A Minimal Route to Transformer Attention

Is attention inevitable?

Oct 30, 2025

In this post, I’ll show how a small set of reasonable assumptions can recover the Transformer attention mechanism. Some parts of attention are theoretically motivated, while others are arbitrary choices. I’ll explicitly call out which is which.

To see why attention exists, it helps to recall its predecessor: the recurrent neural network (RNN). Classic encoder-decoder RNNs process a sequence token by token. Each new hidden state incorporates the current token and the previous hidden state, producing a vector you can think of as an “accumulator” of everything seen so far. After ingesting the final token, that accumulated vector is repeatedly fed to the decoder, which predicts output tokens until it emits a STOP symbol.

The problem is long-range dependence. If an important token appeared far earlier in the sequence (say, the first of 10,000 tokens), its influence becomes diluted as the RNN processes additional tokens. The model simply forgets.

Ideally, the model should use all previously seen tokens to compute the information needed to predict the next token, weighting each earlier token by how relevant it is for that prediction. That suggests computing a relevance score between a position i and each other position j, and then combining some function of the embeddings accordingly.

Formally, define a scalar relevance function that takes the embeddings X along with indices i and j:

\(u(i, j | X_1, …, X_n)\)

We work in embedding space rather than raw token IDs to avoid meaningless geometric assumptions (e.g., token 9 is not inherently “closer” to token 10).

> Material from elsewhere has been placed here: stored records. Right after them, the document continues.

-- ==== Sys2Proof/Machine/Integer.lean ====
section
/-! DEFINITION. Integer and address instructions (spec 03): majors 0x01-0x0B. -/

namespace Sys2Proof.Machine

/-- An instruction that computes one x register from the registers of its thread: all sources are read before the
destination is written (R72); under a false guard it has no effect (R73). -/
def toX (q : BitVec 3) (d : BitVec 5) (f : Thread → Word) (s : State) : Out :=
  guarded q s (fun s => (s.wx d (f s.thr)).retire)

/-- An instruction that computes one predicate from the registers of its thread. -/
def toP (q : BitVec 3) (d : BitVec 3) (f : Thread → Bool) (s : State) : Out :=
  guarded q s (fun s => (s.wp d (f s.thr)).retire)

/-! ### ALU (R75, R76, Table 3.2) -/

/-- ADD (R75, Table 3.2). -/
def execAdd (q : BitVec 3) (d a b : BitVec 5) (s : State) : Out :=
  toX q d (fun t => t.rx a + t.rx b) s
/-- SUB (R75, Table 3.2). -/
def execSub (q : BitVec 3) (d a b : BitVec 5) (s : State) : Out :=
  toX q d (fun t => t.rx a - t.rx b) s
/-- AND (R75, Table 3.2). -/
def execAnd (q : BitVec 3) (d a b : BitVec 5) (s : State) : Out :=
  toX q d (fun t => t.rx a &&& t.rx b) s
/-- OR (R75, Table 3.2). -/
def execOr (q : BitVec 3) (d a b : BitVec 5) (s : State) : Out :=
  toX q d (fun t => t.rx a ||| t.rx b) s
/-- XOR (R75, Table 3.2). -/
def execXor (q : BitVec 3) (d a b : BitVec 5) (s : State) : Out :=
  toX q d (fun t => t.rx a ^^^ t.rx b) s
/-- ANDN (R75, Table 3.2). -/
def execAndn (q : BitVec 3) (d a b : BitVec 5) (s : State) : Out :=
  toX q d (fun t => t.rx a &&& ~~~ (t.rx b)) s
/-- SLL (R75, Table 3.2). -/
def execSll (q : BitVec 3) (d a b : BitVec 5) (s : State) : Out :=
  toX q d (fun t => t.rx a <<< amt6 (t.rx b)) s
/-- SRL (R75, Table 3.2). -/
def execSrl (q : BitVec 3) (d a b : BitVec 5) (s : State) : Out :=
  toX q d (fun t => t.rx a >>> amt6 (t.rx b)) s
/-- SRA (R75, Table 3.2). -/
def execSra (q : BitVec 3) (d a b : BitVec 5) (s : State) : Out :=
  toX q d (fun t => (t.rx a).sshiftRight (amt6 (t.rx b))) s
/-- ROTR (R75, Table 3.2). -/
def execRotr (q : BitVec 3) (d a b : BitVec 5) (s : State) : Out :=
  toX q d (fun t => (t.rx a).rotateRight (amt6 (t.rx b))) s
/-- ADDW (R75, Table 3.2). -/
def execAddw (q : BitVec 3) (d a b : BitVec 5) (s : State) : Out :=
  toX q d (fun t => wRes (lo32 (t.rx a) + lo32 (t.rx b))) s
/-- SUBW (R75, Table 3.2). -/
def execSubw (q : BitVec 3) (d a b : BitVec 5) (s : State) : Out :=
  toX q d (fun t => wRes (lo32 (t.rx a) - lo32 (t.rx b))) s
/-- SLLW (R75, Table 3.2). -/
def execSllw (q : BitVec 3) (d a b : BitVec 5) (s : State) : Out :=
  toX q d (fun t => wRes (lo32 (t.rx a) <<< amt5 (t.rx b))) s
/-- SRLW (R75, Table 3.2). -/
def execSrlw (q : BitVec 3) (d a b : BitVec 5) (s : State) : Out :=
  toX q d (fun t => wRes (lo32 (t.rx a) >>> amt5 (t.rx b))) s
/-- SRAW (R75, Table 3.2). -/
def execSraw (q : BitVec 3) (d a b : BitVec 5) (s : State) : Out :=
  toX q d (fun t => wRes ((lo32 (t.rx a)).sshiftRight (amt5 (t.rx b)))) s
/-- MIN (R75, Table 3.2). -/
def execMin (q : BitVec 3) (d a b : BitVec 5) (s : State) : Out :=
  toX q d (fun t => if (t.rx a).slt (t.rx b) then t.rx a else t.rx b) s
/-- MAX (R75, Table 3.2). -/
def execMax (q : BitVec 3) (d a b : BitVec 5) (s : State) : Out :=
  toX q d (fun t => if (t.rx a).slt (t.rx b) then t.rx b else t.rx a) s
/-- MINU (R75, Table 3.2). -/
def execMinu (q : BitVec 3) (d a b : BitVec 5) (s : State) : Out :=
  toX q d (fun t => if t.rx a < t.rx b then t.rx a else t.rx b) s
/-- MAXU (R75, Table 3.2). -/
def execMaxu (q : BitVec 3) (d a b : BitVec 5) (s : State) : Out :=
  toX q d (fun t => if t.rx a < t.rx b then t.rx b else t.rx a) s
/-- LEA1 (R75, Table 3.2). -/
def execLea1 (q : BitVec 3) (d a b : BitVec 5) (s : State) : Out :=
  toX q d (fun t => t.rx a + (t.rx b <<< 1)) s
/-- LEA2 (R75, Table 3.2). -/
def execLea2 (q : BitVec 3) (d a b : BitVec 5) (s : State) : Out :=
  toX q d (fun t => t.rx a + (t.rx b <<< 2)) s
/-- LEA3 (R75, Table 3.2). -/
def execLea3 (q : BitVec 3) (d a b : BitVec 5) (s : State) : Out :=
  toX q d (fun t => t.rx a + (t.rx b <<< 3)) s

/-! ### MULDIV (R77, R78, Table 3.4) -/

/-- MUL (R77, R78, Table 3.4). -/
def execMul (q : BitVec 3) (d a b : BitVec 5) (s : State) : Out :=
  toX q d (fun t => t.rx a * t.rx b) s
/-- MULH (R77, R78, Table 3.4). -/
def execMulh (q : BitVec 3) (d a b : BitVec 5) (s : State) : Out :=
  toX q d (fun t => ((((t.rx a).signExtend 128) * ((t.rx b).signExtend 128)) >>> 64).setWidth 64) s
/-- MULHU (R77, R78, Table 3.4). -/
def execMulhu (q : BitVec 3) (d a b : BitVec 5) (s : State) : Out :=
  toX q d (fun t => ((((t.rx a).setWidth 128) * ((t.rx b).setWidth 128)) >>> 64).setWidth 64) s
/-- MULW (R77, R78, Table 3.4). -/
def execMulw (q : BitVec 3) (d a b : BitVec 5) (s : State) : Out :=
  toX q d (fun t => wRes (lo32 (t.rx a) * lo32 (t.rx b))) s
/-- DIV (R77, R78, Table 3.4). -/
def execDiv (q : BitVec 3) (d a b : BitVec 5) (s : State) : Out :=
  toX q d (fun t => divS (t.rx a) (t.rx b)) s
/-- DIVU (R77, R78, Table 3.4). -/
def execDivu (q : BitVec 3) (d a b : BitVec 5) (s : State) : Out :=
  toX q d (fun t => divU (t.rx a) (t.rx b)) s
/-- REM (R77, R78, Table 3.4). -/
def execRem (q : BitVec 3) (d a b : BitVec 5) (s : State) : Out :=
  toX q d (fun t => remS (t.rx a) (t.rx b)) s
/-- REMU (R77, R78, Table 3.4). -/
def execRemu (q : BitVec 3) (d a b : BitVec 5) (s : State) : Out :=
  toX q d (fun t => remU (t.rx a) (t.rx b)) s
/-- DIVW (R77, R78, Table 3.4). -/
def execDivw (q : BitVec 3) (d a b : BitVec 5) (s : State) : Out :=
  toX q d (fun t => wRes (divS (lo32 (t.rx a)) (lo32 (t.rx b)))) s
/-- DIVUW (R77, R78, Table 3.4). -/
def execDivuw (q : BitVec 3) (d a b : BitVec 5) (s : State) : Out :=
  toX q d (fun t => wRes (divU (lo32 (t.rx a)) (lo32 (t.rx b)))) s
/-- REMW (R77, R78, Table 3.4). -/
def execRemw (q : BitVec 3) (d a b : BitVec 5) (s : State) : Out :=
  toX q d (fun t => wRes (remS (lo32 (t.rx a)) (lo32 (t.rx b)))) s
/-- REMUW (R77, R78, Table 3.4). -/
def execRemuw (q : BitVec 3) (d a b : BitVec 5) (s : State) : Out :=
  toX q d (fun t => wRes (remU (lo32 (t.rx a)) (lo32 (t.rx b)))) s

/-! ### BITS (R79-R81, Table 3.6) -/

/-- CLZ (R79, Table 3.6). -/
def execClz (q : BitVec 3) (d a : BitVec 5) (s : State) : Out :=
  toX q d (fun t => BitVec.ofNat 64 (clz64 (t.rx a))) s
/-- CTZ (R79, Table 3.6). -/
def execCtz (q : BitVec 3) (d a : BitVec 5) (s : State) : Out :=
  toX q d (fun t => BitVec.ofNat 64 (ctzN 64 (t.rx a).toNat)) s
/-- POPC (R79, Table 3.6). -/
def execPopc (q : BitVec 3) (d a : BitVec 5) (s : State) : Out :=
  toX q d (fun t => BitVec.ofNat 64 (popN 64 (t.rx a).toNat)) s
/-- BREV (R79, Table 3.6). -/
def execBrev (q : BitVec 3) (d a : BitVec 5) (s : State) : Out :=
  toX q d (fun t => BitVec.ofNat 64 (revN 2 64 (t.rx a).toNat 0)) s
/-- BSWAP (R79, Table 3.6). -/
def execBswap (q : BitVec 3) (d a : BitVec 5) (s : State) : Out :=
  toX q d (fun t => BitVec.ofNat 64 (revN 256 8 (t.rx a).toNat 0)) s
/-- SEXTB (R79, Table 3.6). -/
def execSextb (q : BitVec 3) (d a : BitVec 5) (s : State) : Out :=
  toX q d (fun t => sext (t.rx a) 8) s
/-- SEXTH (R79, Table 3.6). -/
def execSexth (q : BitVec 3) (d a : BitVec 5) (s : State) : Out :=
  toX q d (fun t => sext (t.rx a) 16) s
/-- SEXTW (R79, Table 3.6). -/
def execSextw (q : BitVec 3) (d a : BitVec 5) (s : State) : Out :=
  toX q d (fun t => sext (t.rx a) 32) s
/-- ZEXTB (R79, Table 3.6). -/
def execZextb (q : BitVec 3) (d a : BitVec 5) (s : State) : Out :=
  toX q d (fun t => zext (t.rx a) 8) s
/-- ZEXTH (R79, Table 3.6). -/
def execZexth (q : BitVec 3) (d a : BitVec 5) (s : State) : Out :=
  toX q d (fun t => zext (t.rx a) 16) s
/-- ZEXTW (R79, Table 3.6). -/
def execZextw (q : BitVec 3) (d a : BitVec 5) (s : State) : Out :=
  toX q d (fun t => zext (t.rx a) 32) s
/-- EXTS (R80, R81). -/
def execExts (q : BitVec 3) (d a b : BitVec 5) (s : State) : Out :=
  toX q d (fun t => sext ((t.rx a).sshiftRight (fieldPos (t.rx b))) (fieldLen (t.rx b))) s
/-- EXTU (R80, R81). -/
def execExtu (q : BitVec 3) (d a b : BitVec 5) (s : State) : Out :=
  toX q d (fun t => zext ((t.rx a) >>> fieldPos (t.rx b)) (fieldLen (t.rx b))) s
/-- INSB (R80, R81). -/
def execInsb (q : BitVec 3) (d a b : BitVec 5) (s : State) : Out :=
  toX q d (fun t => (t.rx d &&& ~~~ (insbMask (t.rx b))) ||| ((t.rx a <<< fieldPos (t.rx b)) &&& insbMask (t.rx b))) s

/-! ### PRED (R82, Table 3.8) -/

/-- SEL: exempt from its guard, which selects (R60, R82). -/
def execSel (q : BitVec 3) (d a b : BitVec 5) (s : State) : Out :=
  (s.wx d (if s.rp q then s.rx a else s.rx b)).retire
/-- PAND (R82, Table 3.8). -/
def execPand (q : BitVec 3) (d a b : BitVec 3) (s : State) : Out :=
  toP q d (fun t => t.rp a && t.rp b) s
/-- POR (R82, Table 3.8). -/
def execPor (q : BitVec 3) (d a b : BitVec 3) (s : State) : Out :=
  toP q d (fun t => t.rp a || t.rp b) s
/-- PXOR (R82, Table 3.8). -/
def execPxor (q : BitVec 3) (d a b : BitVec 3) (s : State) : Out :=
  toP q d (fun t => t.rp a ^^ t.rp b) s
/-- PANDN (R82, Table 3.8). -/
def execPandn (q : BitVec 3) (d a b : BitVec 3) (s : State) : Out :=
  toP q d (fun t => t.rp a && !t.rp b) s
/-- The eight predicates as bits 7:0 (R82): bit 0 is p0 and reads 1. -/
def predBits (t : Thread) : Nat :=
  (List.range 8).foldl (fun acc i => acc + (if t.rp (BitVec.ofNat 3 i) then 2 ^ i else 0)) 0
/-- PMOVX (R82). -/
def execPmovx (q : BitVec 3) (d : BitVec 5) (s : State) : Out := toX q d (fun t => BitVec.ofNat 64 (predBits t)) s
/-- The predicates p1-p7 from bits 7:1 of a register (R82). -/
def setPreds (t : Thread) (v : Word) : Thread :=
  (List.range 7).foldl (fun t i => t.wp (BitVec.ofNat 3 (i + 1)) (v.getLsbD (i + 1))) t
/-- XMOVP (R82). -/
def execXmovp (q : BitVec 3) (a : BitVec 5) (s : State) : Out :=
  guarded q s (fun s => (s.setThr (setPreds s.thr (s.rx a))).retire)

/-! ### Immediates (R83-R85) -/

/-- ADDI (R83). -/
def execAddi (q : BitVec 3) (d a : BitVec 5) (imm : BitVec 13) (s : State) : Out :=
  toX q d (fun t => t.rx a + imm13Val imm) s
/-- ANDI (R83). -/
def execAndi (q : BitVec 3) (d a : BitVec 5) (imm : BitVec 13) (s : State) : Out :=
  toX q d (fun t => t.rx a &&& imm13Val imm) s
/-- ORI (R83). -/
def execOri (q : BitVec 3) (d a : BitVec 5) (imm : BitVec 13) (s : State) : Out :=
  toX q d (fun t => t.rx a ||| imm13Val imm) s
/-- XORI (R83). -/
def execXori (q : BitVec 3) (d a : BitVec 5) (imm : BitVec 13) (s : State) : Out :=
  toX q d (fun t => t.rx a ^^^ imm13Val imm) s
/-- SLLI (R84). -/
def execSlli (q : BitVec 3) (d a : BitVec 5) (sh : BitVec 6) (s : State) : Out :=
  toX q d (fun t => t.rx a <<< sh.toNat) s
/-- SRLI (R84). -/
def execSrli (q : BitVec 3) (d a : BitVec 5) (sh : BitVec 6) (s : State) : Out :=
  toX q d (fun t => t.rx a >>> sh.toNat) s
/-- SRAI (R84). -/
def execSrai (q : BitVec 3) (d a : BitVec 5) (sh : BitVec 6) (s : State) : Out :=
  toX q d (fun t => (t.rx a).sshiftRight sh.toNat) s
/-- ROTRI (R84). -/
def execRotri (q : BitVec 3) (d a : BitVec 5) (sh : BitVec 6) (s : State) : Out :=
  toX q d (fun t => (t.rx a).rotateRight sh.toNat) s
/-- SLLIW (R84). -/
def execSlliw (q : BitVec 3) (d a : BitVec 5) (sh : BitVec 5) (s : State) : Out :=
  toX q d (fun t => wRes (lo32 (t.rx a) <<< sh.toNat)) s
/-- SRLIW (R84). -/
def execSrliw (q : BitVec 3) (d a : BitVec 5) (sh : BitVec 5) (s : State) : Out :=
  toX q d (fun t => wRes (lo32 (t.rx a) >>> sh.toNat)) s
/-- SRAIW (R84). -/
def execSraiw (q : BitVec 3) (d a : BitVec 5) (sh : BitVec 5) (s : State) : Out :=
  toX q d (fun t => wRes ((lo32 (t.rx a)).sshiftRight sh.toNat)) s
/-- MOVI (R85). -/
def execMovi (q : BitVec 3) (d : BitVec 5) (imm : BitVec 18) (s : State) : Out := toX q d (fun _ => imm18Val imm) s
/-- MOVK: replaces one halfword (R85). -/
def execMovk (q : BitVec 3) (d : BitVec 5) (hw : BitVec 2) (imm : BitVec 16) (s : State) : Out :=
  toX q d (fun t => (t.rx d &&& ~~~ ((0xFFFF#64) <<< (16 * hw.toNat))) ||| ((imm.setWidth 64) <<< (16 * hw.toNat))) s

end Sys2Proof.Machine
end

One-hot encodings would work, but are much more sparse.

Then the model’s output vector at position i can be written as:

\(y_i = G(\{x_j, u(i, j | X)\}_j)\)

where G aggregates some function of the embeddings x_j alongside their relevance to position i. (During autoregressive generation, i corresponds to the most recently produced token.) We don’t yet know the form of G or u. Our goal is to characterize the simplest constraints that lead directly to Transformer-style attention.

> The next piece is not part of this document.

-- ==== Sys2Proof/Machine/Core.lean ====
section
/-! DEFINITION. The machine behind the host's interface. -/

noncomputable def Sys2Proof.core : Host.Core := { State := Sys2Proof.Machine.State, Fault := Sys2Proof.Machine.Fault, Refusal := Sys2Proof.Machine.Refusal, step := Sys2Proof.Machine.step, reset := Sys2Proof.Machine.State.reset }
end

Observation: Enforce permutation symmetry

We want to constrain the space of possible functions for G and u.

Once we have the relevance scores u(i, j), the output y_i should not depend on the order in which the pairs (x_j, u(i, j)) are provided. In other words, if we reorder the elements indexed by j, the result should remain the same. This requires G to be “permutation-invariant” over the set {(x_j, u(i, j))}_j.

The Deep Sets theorem (Zaheer et al., 2017) tells us that any such function can be written as:

\(G(\{x_j, u(i, j)\}_j) = ρ\left(\sum_j φ(x_j, u(i, j))\right)\)

Here ρ and φ are arbitrary differentiable functions. We fix the index i, since the invariance only applies over j. Differentiability ensures that the overall model can be trained with gradient-based methods.

At this point, ρ and φ are still completely general, and we also need to define u. We will impose further assumptions to narrow down their form.

Assumption 1: ρ is the identity function

ρ could output many different types of objects. For example:

It could output a scalar, but that would discard most of the information from the embeddings.
It could output an O(N)-dimensional vector, with one component per input element, but that would make the output scale with sequence length and defeat the purpose of summarizing information.
It could output a vector in some intermediate dimension, or even map into a different space/manifold entirely.

All of these are technically possible. In practice, Transformers set ρ to be the identity function, so:

\(G(X) = \sum_j φ(x_j, u(i, j))\)

This simplifies the structure of G and lets us focus on constraining φ and u.

Assumption 2: Relevance-contribution proportionality

Even with ρ set to the identity, φ could be any function of the embedding x_j and the relevance score u(i, j). To simplify the form, we assume that if a token’s relevance is scaled by a constant k, its contribution scales by the same factor:

\(φ(x_j, k * u(i, j)) = k * φ(x_j, u(i, j))\)

This is not the only possible relationship. For example, we could have chosen a quadratic or some other monotonic transformation in u(i, j). The key requirement is simply that φ should separate into:

A scalar measuring how important x_j is
A vector capturing what x_j contributes

Under the linear version of this assumption, we get:

\(φ(x_j, u(i, j)) = u(i, j) * φ(x_j, 1)\)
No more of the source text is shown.